Лучше бы он показывал свою симпатию как-то по-другому. Голицын рядом открыл рот, собираясь что-то злорадно вякнуть, но сразу же его закрыл, видимо, решив не увеличивать время разминки.
– Магический бой, – Рогозин опять отвернулся к ряду скамеек, – как русская рулетка. Точно не знаешь, кто выпадет и что противник может. В любом бою у кого-то есть преимущество в атаке, а у кого-то – в обороне. Преимущество и в том, и в том дает превосходство, а это – залог победы…
Слушая, я чуть не сбился со счета – что-то интересное всегда вытесняет из головы что-то рутинное. Тело продолжало отжиматься само, пока мозг ловил каждое слово.
– Цель наших занятий, – продолжал Рогозин, – чтобы вы добились превосходства над любым противником. А чтобы добиться превосходства, надо знать свои сильные и слабые стороны. И слабости надо уменьшать…
Наконец закончив отжиматься, я поднялся с пола и присоединился к остальным, сев между подвинувшимися Генкой и Розой. Одарив нас парочкой колючих взглядов, Голицын отправился в другой конец скамеек к Еве Островской.
– Все, что вы еще не умеете, – это сила вашего противника, – вещал наш преподаватель. – Проще говоря, ваши слабости – его сила…
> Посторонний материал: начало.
-- ==== Sys2Proof/Tests/Slice0.lean ====
section
/-! SUPPORT. Tests: an ill-formed term for each check of well-formedness; for every statement that has hypotheses a state and operands that meet them
(witness_<statement or part>); and single steps whose results are calculated by hand from the manual. -/

set_option Elab.async false

namespace Sys2Proof.Tests

open Sys2Proof Sys2Proof.Machine

/-! ## Well-formedness: one ill-formed term for each check, which the check refuses -/

theorem test_wf_edge : (Instr.edgeUndervoltage 2).wf = false := by decide
theorem test_wf_host_port : (Instr.perstAssert 2).wf = false := by decide
theorem test_wf_die : (Instr.rackSyncPulse 100).wf = false := by decide
theorem test_wf_compute_die : (Instr.opChangeComplete 68).wf = false := by decide
theorem test_wf_cellar_die : (Instr.tagErase 67).wf = false := by decide
theorem test_wf_core : (Instr.add 272 none).wf = false := by decide
theorem test_wf_unit : (Instr.operationComplete 0 6).wf = false := by decide
theorem test_wf_engine : (Instr.shape 0 2).wf = false := by decide
theorem test_wf_store : (Instr.scrubEnd 0 5).wf = false := by decide
theorem test_wf_wsid : (Instr.setRetire 65536).wf = false := by decide
theorem test_wf_stop : (Instr.ringMarkerTimeout 88 0).wf = false := by decide
theorem test_wf_landing_slot : (Instr.crateFull 0 384).wf = false := by decide
theorem test_wf_carry_slot : (Instr.carrySend 0 8).wf = false := by decide
theorem test_wf_context : (Instr.launchBind 1024).wf = false := by decide
theorem test_wf_accessor : (Instr.cellarRead (.context 1024) 0 8).wf = false := by decide
theorem test_wf_channel : (Instr.channelFail 48).wf = false := by decide
theorem test_wf_channel_list : (Instr.cellarBringup [{ ch := 48 }]).wf = false := by decide
theorem test_wf_die_list : (Instr.selfTest [100] []).wf = false ∧ (Instr.selfTest [] [100]).wf = false := by decide
theorem test_wf_scrub_frame : (Instr.patrolScrub 0 1048576 []).wf = false := by decide
theorem test_wf_die_frame : (Instr.frameMigrate 68 4194304).wf = false := by decide
theorem test_wf_config_offset : (Instr.configRequest 0 4096 none).wf = false := by decide
theorem test_wf_aperture_offset : (Instr.apertureRead 0 0x1000000 0).wf = false := by decide
theorem test_wf_doorbell_offset : (Instr.doorbellWrite 0 0x400000 0 0).wf = false := by decide
theorem test_wf_link_rate : (Instr.pcieLinkUp 0 7 16).wf = false ∧ (Instr.pcieLinkUp 0 5 3).wf = false := by decide
theorem test_wf_request : (Instr.pcieTlpReceive 0 (.readBar0 0x1000000)).wf = false ∧ (Instr.pcieTlpReceive 0 (.readBar2 0x400000)).wf = false := by decide
theorem test_wf_ide_stream : (Instr.ideIntegrityFail 0 5).wf = false ∧ (Instr.lockInterfaceRequest 0 1 5).wf = false := by decide
theorem test_wf_register_space : (Instr.registerWrite (.window 100) 0 0).wf = false ∧ (Instr.registerWrite (.bar0 0) 0x1000000 0).wf = false := by decide
theorem test_wf_queue : (Instr.nop (.normal 1 512)).wf = false ∧ (Instr.nop (.kernel 2)).wf = false := by decide
theorem test_wf_port : (Instr.lightLoss 8).wf = false := by decide
theorem test_wf_rail : (Instr.currentSample 70 4 0 0).wf = false := by decide
theorem test_wf_temperature_readings : (Instr.tempSample 3 []).wf = false := by decide
theorem test_wf_allocation_readings : (Instr.allocationPass []).wf = false := by decide
theorem test_wf_sensor_readings : (Instr.sensorRefresh [] [] [] []).wf = false := by decide
theorem test_wf_keeper : (Instr.heartbeatTimeout 2).wf = false := by decide
theorem test_wf_journal_holder : (Instr.journalRecord 3 0).wf = false := by decide
theorem test_wf_transport : (Instr.spdmRequest 3 .getVersion).wf = false := by decide
theorem test_wf_image_kind : (Instr.fwFloorTimer 0).wf = false ∧ (Instr.pldmFwUpdate 5 []).wf = false := by decide

/-! ## Cryptographic functions: vectors that their standards publish -/

/-- SHA-256 of "abc" (FIPS 180-4). -/
theorem test_sha256 : sha256 [0x61, 0x62, 0x63] = octets 32 0xBA7816BF8F01CFEA414140DE5DAE2223B00361A396177A9CB410FF61F20015AD := by decide +kernel

/-- HMAC-SHA-256, test case 1 of RFC 4231. -/
theorem test_hmac : hmac (List.replicate 20 0x0B) [0x48, 0x69, 0x20, 0x54, 0x68, 0x65, 0x72, 0x65] =
    octets 32 0xB0344C61D8DB38535CA8AFCEAF0BF12B881DC200C9833DA726E9376C2E32CFF7 := by decide +kernel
– Федор Рогозин – герой германской войны, – зашептал Генка рядом, чуть ли не с восхищением глядя на него. – Говорят, получил там удар сильным проклятьем прямо в лицо. Так шрам и остался…
– Тоже хочешь отжаться? – вдруг повернулся к нему Рогозин.
Генка быстро мотнул головой.
– Стратегия – то, что знаешь заранее, – возобновил урок Федор Юрьевич. – А тактика – то, что решаешь по ходу боя. Если хотите победить, нельзя полагаться только на тактику. Вы должны знать заранее, как это сделать. Начали бой – оцените силу и найдите слабости противника, прикройте свои, используйте чужие и никогда не полагайтесь на удачу. Вот и вся стратегия превосходства.
На несколько секунд спортзал погрузился в тишину. Рогозин неспешно прошелся глазами по ряду скамеек, будто постукивая каждого студента по голове, чтобы его слова получше осели.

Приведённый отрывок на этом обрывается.